== THE DATA ==

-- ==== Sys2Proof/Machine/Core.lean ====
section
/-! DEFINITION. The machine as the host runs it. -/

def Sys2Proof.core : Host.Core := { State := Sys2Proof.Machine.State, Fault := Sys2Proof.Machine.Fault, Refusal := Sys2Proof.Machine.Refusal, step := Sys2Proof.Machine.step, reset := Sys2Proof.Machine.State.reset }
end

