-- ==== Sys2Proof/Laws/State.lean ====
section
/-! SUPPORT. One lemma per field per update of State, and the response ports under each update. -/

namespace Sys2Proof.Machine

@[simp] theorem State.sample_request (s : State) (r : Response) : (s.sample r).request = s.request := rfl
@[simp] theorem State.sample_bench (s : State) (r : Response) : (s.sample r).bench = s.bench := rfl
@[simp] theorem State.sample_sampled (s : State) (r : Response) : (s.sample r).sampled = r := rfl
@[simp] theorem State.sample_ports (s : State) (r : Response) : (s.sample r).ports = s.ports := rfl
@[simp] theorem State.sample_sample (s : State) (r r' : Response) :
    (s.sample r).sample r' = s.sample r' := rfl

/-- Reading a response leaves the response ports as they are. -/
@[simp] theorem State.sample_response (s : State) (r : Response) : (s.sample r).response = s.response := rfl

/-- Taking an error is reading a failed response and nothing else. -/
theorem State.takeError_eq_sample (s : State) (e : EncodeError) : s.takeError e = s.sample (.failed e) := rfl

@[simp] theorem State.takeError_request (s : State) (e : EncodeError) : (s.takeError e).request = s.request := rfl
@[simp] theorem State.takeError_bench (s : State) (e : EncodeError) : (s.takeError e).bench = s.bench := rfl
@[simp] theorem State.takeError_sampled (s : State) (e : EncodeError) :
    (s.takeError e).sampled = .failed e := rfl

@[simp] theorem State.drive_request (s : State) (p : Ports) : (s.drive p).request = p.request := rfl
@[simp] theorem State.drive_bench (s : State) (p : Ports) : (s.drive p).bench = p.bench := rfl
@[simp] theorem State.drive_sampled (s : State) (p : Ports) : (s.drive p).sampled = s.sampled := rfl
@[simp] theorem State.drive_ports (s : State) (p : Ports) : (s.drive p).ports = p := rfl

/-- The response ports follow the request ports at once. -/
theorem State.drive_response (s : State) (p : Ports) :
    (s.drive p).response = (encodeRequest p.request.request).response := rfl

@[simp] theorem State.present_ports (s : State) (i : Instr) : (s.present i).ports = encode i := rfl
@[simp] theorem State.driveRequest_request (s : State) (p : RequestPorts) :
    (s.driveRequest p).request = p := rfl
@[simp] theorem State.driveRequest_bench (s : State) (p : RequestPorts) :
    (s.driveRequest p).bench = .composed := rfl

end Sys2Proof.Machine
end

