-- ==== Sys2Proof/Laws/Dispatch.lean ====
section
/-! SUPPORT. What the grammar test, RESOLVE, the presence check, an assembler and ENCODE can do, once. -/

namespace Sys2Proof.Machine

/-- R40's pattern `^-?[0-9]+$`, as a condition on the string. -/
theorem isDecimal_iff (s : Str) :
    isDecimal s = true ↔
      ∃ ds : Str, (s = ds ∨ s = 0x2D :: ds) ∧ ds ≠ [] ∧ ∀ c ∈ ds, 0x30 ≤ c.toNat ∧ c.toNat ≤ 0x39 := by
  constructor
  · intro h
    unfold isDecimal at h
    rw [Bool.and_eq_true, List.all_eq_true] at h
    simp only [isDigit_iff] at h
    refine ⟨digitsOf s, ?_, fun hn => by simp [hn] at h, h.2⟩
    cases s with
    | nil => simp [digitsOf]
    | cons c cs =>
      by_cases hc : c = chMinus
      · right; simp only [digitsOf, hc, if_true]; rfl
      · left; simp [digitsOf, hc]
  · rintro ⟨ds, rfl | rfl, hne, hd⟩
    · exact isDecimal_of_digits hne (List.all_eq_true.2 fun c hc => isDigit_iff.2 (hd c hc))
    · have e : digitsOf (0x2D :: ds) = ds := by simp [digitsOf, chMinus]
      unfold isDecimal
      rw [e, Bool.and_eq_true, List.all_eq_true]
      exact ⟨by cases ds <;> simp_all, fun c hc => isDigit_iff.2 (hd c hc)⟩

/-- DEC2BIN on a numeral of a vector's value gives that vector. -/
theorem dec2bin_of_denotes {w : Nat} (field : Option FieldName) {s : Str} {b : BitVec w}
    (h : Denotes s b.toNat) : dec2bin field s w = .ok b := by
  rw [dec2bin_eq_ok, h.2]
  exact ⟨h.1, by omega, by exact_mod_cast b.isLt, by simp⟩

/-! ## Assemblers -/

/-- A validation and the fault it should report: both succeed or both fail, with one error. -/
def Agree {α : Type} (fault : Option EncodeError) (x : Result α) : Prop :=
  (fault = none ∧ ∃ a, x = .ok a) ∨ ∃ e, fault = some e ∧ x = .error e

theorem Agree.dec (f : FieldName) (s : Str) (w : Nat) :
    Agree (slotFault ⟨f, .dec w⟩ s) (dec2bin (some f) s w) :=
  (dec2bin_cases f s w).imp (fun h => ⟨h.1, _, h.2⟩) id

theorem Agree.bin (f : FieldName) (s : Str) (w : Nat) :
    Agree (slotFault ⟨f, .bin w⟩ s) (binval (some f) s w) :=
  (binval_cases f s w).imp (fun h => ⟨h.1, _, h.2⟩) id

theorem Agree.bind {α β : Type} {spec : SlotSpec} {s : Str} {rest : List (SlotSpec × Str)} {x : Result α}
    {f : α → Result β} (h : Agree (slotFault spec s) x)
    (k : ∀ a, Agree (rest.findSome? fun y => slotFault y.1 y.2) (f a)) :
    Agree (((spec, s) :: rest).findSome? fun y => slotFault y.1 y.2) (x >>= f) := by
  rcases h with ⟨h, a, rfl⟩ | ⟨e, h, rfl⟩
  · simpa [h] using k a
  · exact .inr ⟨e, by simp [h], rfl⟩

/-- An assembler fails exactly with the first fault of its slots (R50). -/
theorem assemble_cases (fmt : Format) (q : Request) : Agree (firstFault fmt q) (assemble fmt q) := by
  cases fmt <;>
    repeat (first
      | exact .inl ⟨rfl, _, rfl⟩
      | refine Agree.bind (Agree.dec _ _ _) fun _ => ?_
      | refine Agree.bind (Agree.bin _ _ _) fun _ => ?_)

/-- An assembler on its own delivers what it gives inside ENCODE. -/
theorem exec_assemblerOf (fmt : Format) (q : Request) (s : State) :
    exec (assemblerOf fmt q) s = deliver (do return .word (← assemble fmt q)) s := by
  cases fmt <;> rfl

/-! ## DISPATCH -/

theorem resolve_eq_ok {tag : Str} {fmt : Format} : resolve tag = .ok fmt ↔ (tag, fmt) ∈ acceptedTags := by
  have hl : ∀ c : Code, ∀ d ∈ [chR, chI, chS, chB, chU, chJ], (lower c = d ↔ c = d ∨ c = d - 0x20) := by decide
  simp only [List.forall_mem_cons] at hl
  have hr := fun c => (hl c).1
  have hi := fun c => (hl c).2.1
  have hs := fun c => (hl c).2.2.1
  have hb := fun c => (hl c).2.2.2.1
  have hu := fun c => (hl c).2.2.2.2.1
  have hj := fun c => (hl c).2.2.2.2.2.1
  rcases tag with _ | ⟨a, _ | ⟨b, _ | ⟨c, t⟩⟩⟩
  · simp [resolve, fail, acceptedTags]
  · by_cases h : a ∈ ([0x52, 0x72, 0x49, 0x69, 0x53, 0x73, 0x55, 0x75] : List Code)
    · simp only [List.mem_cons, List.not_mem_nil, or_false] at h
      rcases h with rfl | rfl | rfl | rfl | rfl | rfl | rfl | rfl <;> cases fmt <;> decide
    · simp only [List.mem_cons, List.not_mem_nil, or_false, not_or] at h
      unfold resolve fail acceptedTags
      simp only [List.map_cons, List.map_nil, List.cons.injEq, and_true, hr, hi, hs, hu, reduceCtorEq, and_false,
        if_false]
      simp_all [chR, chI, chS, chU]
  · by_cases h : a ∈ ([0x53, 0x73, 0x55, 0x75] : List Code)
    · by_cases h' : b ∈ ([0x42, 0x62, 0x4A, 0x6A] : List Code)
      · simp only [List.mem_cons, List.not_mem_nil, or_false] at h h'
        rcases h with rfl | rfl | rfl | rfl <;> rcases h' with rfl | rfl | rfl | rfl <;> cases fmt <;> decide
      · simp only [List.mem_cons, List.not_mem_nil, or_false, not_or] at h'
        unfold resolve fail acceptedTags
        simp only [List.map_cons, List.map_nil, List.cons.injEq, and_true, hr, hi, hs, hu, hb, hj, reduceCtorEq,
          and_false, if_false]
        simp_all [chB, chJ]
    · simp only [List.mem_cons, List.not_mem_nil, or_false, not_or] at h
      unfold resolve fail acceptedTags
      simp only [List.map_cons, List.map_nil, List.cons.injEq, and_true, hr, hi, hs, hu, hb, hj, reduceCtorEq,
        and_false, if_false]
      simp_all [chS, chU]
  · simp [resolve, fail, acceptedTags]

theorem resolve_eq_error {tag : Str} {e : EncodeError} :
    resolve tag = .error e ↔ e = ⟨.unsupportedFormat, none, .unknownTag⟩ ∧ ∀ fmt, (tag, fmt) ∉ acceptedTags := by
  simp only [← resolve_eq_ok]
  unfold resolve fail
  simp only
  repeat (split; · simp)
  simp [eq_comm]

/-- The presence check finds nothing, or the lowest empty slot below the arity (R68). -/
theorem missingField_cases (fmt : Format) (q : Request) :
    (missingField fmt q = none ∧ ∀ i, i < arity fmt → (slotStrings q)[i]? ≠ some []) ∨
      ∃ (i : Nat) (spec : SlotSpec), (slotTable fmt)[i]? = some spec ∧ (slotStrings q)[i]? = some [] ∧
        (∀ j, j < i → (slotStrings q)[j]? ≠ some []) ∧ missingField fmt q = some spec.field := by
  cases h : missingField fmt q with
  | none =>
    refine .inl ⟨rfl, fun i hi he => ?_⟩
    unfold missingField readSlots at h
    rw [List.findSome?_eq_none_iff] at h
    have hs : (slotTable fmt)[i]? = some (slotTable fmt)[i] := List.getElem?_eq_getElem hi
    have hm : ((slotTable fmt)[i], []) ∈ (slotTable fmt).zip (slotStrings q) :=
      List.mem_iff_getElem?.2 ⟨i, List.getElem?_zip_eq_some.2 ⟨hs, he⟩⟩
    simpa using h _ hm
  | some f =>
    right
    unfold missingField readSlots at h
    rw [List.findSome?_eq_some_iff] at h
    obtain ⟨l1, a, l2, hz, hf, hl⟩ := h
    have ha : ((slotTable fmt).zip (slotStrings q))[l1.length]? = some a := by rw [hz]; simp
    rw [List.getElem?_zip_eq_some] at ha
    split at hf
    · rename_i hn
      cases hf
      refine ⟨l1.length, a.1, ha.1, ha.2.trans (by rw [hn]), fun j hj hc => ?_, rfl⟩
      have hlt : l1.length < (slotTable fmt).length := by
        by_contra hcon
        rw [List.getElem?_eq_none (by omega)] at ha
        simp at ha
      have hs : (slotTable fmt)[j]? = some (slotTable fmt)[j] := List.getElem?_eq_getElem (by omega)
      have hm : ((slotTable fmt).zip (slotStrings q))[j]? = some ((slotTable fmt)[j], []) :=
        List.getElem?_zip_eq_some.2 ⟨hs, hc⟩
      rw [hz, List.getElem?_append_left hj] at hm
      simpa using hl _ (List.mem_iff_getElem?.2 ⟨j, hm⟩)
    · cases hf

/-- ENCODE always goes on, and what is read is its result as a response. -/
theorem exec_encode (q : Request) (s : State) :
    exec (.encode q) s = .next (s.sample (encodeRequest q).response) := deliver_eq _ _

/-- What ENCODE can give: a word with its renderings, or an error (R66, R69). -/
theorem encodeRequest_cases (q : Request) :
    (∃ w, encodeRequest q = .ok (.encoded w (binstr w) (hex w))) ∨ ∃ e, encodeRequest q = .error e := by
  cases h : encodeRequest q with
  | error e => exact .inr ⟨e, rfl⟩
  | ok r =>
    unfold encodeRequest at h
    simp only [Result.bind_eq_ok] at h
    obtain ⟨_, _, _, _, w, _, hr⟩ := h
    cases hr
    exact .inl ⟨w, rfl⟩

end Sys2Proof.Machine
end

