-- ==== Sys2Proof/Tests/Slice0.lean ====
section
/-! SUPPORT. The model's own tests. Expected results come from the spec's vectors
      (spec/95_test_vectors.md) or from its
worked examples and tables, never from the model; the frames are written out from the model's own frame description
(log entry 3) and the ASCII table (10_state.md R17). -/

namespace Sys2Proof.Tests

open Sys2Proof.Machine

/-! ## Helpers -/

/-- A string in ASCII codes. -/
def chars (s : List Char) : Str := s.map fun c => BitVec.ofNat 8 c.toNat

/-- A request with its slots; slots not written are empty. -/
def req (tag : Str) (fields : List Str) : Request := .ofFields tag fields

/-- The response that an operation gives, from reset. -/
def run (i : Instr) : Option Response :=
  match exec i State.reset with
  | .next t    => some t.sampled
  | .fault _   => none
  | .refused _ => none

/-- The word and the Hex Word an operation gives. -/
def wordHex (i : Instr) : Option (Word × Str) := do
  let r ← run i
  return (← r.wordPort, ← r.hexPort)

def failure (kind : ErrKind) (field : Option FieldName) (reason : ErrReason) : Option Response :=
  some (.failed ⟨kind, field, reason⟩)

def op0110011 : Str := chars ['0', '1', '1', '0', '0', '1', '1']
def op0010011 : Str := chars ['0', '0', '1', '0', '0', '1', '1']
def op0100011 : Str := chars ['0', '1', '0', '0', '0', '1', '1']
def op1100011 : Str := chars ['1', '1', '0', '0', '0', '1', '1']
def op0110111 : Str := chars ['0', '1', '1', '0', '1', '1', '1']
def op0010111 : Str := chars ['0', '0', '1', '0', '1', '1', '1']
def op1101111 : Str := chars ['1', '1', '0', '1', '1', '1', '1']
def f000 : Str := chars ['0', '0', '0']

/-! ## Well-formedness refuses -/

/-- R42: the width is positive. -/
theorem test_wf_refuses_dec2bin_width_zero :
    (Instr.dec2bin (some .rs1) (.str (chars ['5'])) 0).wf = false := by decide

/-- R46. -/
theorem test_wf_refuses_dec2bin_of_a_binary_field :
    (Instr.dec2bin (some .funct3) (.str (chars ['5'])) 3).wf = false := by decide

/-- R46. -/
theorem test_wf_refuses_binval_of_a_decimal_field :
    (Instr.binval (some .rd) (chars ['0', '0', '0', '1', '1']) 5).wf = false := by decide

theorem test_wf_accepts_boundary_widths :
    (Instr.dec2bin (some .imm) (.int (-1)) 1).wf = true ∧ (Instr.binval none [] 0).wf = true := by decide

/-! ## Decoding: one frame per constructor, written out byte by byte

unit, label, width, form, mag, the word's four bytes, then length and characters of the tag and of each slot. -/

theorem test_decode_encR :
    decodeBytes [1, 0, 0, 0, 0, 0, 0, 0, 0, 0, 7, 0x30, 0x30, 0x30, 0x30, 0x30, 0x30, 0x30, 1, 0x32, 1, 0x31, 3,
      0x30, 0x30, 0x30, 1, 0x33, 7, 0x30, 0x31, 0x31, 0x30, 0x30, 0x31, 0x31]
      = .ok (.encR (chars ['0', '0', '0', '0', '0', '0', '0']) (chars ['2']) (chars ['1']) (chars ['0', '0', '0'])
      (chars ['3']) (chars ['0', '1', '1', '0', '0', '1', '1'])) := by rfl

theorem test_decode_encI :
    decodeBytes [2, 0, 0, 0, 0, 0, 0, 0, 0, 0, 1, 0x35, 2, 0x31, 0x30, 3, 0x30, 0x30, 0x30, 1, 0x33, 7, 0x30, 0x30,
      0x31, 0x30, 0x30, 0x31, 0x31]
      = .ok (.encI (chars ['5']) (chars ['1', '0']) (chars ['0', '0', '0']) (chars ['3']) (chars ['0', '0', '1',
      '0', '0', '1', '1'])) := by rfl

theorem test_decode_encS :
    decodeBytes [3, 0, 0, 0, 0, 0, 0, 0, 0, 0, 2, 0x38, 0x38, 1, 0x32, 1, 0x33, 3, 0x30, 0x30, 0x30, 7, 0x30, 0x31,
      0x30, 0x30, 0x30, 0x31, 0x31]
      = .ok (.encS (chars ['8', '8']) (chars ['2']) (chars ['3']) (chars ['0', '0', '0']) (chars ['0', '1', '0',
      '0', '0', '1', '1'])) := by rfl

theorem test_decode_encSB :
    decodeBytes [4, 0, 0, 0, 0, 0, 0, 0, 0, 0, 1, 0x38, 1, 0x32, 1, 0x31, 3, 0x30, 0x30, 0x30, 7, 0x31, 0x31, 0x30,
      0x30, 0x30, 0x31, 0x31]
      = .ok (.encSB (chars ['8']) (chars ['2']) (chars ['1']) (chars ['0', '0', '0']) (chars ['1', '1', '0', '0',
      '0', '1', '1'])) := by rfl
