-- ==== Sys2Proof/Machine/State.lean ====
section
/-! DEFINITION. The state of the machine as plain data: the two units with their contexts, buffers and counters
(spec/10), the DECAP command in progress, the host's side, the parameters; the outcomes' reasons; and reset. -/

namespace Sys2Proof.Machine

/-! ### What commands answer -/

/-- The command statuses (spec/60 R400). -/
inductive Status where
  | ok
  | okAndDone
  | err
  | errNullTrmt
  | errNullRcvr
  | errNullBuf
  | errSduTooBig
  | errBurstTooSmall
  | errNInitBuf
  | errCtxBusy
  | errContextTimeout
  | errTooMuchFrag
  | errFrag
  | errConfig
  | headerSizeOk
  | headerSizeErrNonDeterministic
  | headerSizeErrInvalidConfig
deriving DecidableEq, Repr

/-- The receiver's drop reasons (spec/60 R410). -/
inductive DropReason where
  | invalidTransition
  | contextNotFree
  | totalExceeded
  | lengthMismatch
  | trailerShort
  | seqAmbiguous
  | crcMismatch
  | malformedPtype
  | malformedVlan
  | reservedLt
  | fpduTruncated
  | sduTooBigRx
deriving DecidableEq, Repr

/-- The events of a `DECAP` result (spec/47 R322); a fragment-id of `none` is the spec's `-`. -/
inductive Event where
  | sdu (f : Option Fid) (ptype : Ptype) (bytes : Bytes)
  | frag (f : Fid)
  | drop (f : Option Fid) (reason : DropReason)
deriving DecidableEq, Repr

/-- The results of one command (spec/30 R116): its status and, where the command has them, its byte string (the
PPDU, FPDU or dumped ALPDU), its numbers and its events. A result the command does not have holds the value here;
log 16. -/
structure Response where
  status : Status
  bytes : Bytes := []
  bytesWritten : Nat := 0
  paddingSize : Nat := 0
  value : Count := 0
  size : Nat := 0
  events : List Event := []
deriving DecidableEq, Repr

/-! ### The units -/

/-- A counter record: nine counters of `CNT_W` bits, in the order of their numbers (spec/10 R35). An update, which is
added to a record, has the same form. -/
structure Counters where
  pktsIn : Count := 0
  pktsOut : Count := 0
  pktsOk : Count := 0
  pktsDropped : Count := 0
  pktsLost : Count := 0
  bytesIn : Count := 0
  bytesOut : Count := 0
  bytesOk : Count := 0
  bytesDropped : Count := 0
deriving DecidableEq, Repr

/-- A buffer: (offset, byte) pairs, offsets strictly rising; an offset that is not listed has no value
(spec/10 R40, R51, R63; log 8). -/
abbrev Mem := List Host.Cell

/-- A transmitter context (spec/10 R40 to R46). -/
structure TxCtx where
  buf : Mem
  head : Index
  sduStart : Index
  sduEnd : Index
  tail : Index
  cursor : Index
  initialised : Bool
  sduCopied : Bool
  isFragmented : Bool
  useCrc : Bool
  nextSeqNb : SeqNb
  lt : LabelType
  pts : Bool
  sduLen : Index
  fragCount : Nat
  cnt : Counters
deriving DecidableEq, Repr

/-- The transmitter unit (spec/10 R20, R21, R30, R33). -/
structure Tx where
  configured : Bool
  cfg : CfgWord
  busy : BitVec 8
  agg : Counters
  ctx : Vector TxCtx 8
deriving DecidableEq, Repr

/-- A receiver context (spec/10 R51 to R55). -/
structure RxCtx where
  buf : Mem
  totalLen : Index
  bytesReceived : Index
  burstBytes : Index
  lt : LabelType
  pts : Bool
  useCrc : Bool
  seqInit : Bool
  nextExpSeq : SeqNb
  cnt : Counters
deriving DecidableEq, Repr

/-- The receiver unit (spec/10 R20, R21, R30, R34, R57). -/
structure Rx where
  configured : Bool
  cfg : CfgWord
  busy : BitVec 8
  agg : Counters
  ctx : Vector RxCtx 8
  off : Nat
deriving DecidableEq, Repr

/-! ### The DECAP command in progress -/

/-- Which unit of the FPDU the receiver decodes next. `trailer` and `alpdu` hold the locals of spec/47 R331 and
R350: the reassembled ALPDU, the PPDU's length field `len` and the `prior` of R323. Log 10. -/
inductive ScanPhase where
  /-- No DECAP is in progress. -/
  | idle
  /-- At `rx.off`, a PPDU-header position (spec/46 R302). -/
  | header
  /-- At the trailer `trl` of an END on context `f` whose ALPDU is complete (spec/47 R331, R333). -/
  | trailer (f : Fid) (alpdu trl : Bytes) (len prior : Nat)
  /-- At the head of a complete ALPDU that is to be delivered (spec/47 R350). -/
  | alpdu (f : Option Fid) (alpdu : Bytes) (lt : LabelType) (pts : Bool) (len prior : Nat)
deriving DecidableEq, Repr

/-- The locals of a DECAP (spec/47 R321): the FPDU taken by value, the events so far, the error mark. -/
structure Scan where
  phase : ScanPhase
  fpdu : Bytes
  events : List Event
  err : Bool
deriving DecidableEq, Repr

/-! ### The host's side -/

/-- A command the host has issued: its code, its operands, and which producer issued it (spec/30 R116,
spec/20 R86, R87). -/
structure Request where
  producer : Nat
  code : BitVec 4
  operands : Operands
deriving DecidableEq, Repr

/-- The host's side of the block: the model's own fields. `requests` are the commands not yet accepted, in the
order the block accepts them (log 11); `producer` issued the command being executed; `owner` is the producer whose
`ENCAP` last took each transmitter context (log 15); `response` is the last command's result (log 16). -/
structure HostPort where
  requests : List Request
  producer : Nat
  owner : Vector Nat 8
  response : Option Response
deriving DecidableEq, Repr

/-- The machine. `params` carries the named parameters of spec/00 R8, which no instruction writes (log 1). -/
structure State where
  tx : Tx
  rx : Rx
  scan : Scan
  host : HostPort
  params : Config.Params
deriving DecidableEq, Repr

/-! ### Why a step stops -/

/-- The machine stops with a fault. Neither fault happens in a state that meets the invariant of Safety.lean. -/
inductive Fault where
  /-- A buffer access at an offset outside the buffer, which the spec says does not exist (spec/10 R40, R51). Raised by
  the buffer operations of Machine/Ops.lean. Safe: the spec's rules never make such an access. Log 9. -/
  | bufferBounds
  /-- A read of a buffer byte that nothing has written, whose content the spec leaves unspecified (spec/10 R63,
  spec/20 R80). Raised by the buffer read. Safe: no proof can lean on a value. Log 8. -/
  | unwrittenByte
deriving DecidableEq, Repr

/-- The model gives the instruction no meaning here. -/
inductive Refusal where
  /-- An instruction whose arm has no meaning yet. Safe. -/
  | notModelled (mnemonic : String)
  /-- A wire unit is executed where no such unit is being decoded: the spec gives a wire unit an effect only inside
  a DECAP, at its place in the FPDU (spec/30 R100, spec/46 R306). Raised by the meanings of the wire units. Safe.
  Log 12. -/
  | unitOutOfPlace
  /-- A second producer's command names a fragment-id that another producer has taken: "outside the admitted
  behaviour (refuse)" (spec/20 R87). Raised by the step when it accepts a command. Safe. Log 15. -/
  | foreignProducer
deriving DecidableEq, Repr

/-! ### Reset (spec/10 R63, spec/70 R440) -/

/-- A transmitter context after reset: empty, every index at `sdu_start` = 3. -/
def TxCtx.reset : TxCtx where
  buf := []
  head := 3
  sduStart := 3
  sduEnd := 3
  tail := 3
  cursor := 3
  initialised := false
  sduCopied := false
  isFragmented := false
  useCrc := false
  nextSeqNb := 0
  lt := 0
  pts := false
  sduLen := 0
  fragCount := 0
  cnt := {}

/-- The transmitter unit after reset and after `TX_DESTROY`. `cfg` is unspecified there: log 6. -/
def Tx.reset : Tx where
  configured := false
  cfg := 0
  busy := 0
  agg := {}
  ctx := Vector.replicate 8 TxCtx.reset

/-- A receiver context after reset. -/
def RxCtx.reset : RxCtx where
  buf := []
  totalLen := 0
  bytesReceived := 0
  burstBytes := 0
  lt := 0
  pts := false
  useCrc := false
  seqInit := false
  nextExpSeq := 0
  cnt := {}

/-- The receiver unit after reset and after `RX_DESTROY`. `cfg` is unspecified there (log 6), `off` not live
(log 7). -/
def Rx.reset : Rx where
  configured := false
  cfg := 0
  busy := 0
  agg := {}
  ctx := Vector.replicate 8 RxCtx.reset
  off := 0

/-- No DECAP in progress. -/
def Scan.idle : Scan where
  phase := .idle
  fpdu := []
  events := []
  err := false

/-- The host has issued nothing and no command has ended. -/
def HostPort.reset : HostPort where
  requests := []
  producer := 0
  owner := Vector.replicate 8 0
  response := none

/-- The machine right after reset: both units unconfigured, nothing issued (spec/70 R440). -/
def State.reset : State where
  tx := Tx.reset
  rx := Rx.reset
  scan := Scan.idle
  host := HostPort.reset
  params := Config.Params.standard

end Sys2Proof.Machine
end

===

WORK INSTRUCTIONS: Your output should be the lines from the one with "producer := 0" through the last line of the entries above, copied exactly and nothing more.

SOLUTION TO THIS EXERCISE:
  producer := 0
  owner := Vector.replicate 8 0
  response := none

/-- The machine right after reset: both units unconfigured, nothing issued (spec/70 R440). -/
def State.reset : State where
  tx := Tx.reset
  rx := Rx.reset
  scan := Scan.idle
  host := HostPort.reset
  params := Config.Params.standard

end Sys2Proof.Machine
end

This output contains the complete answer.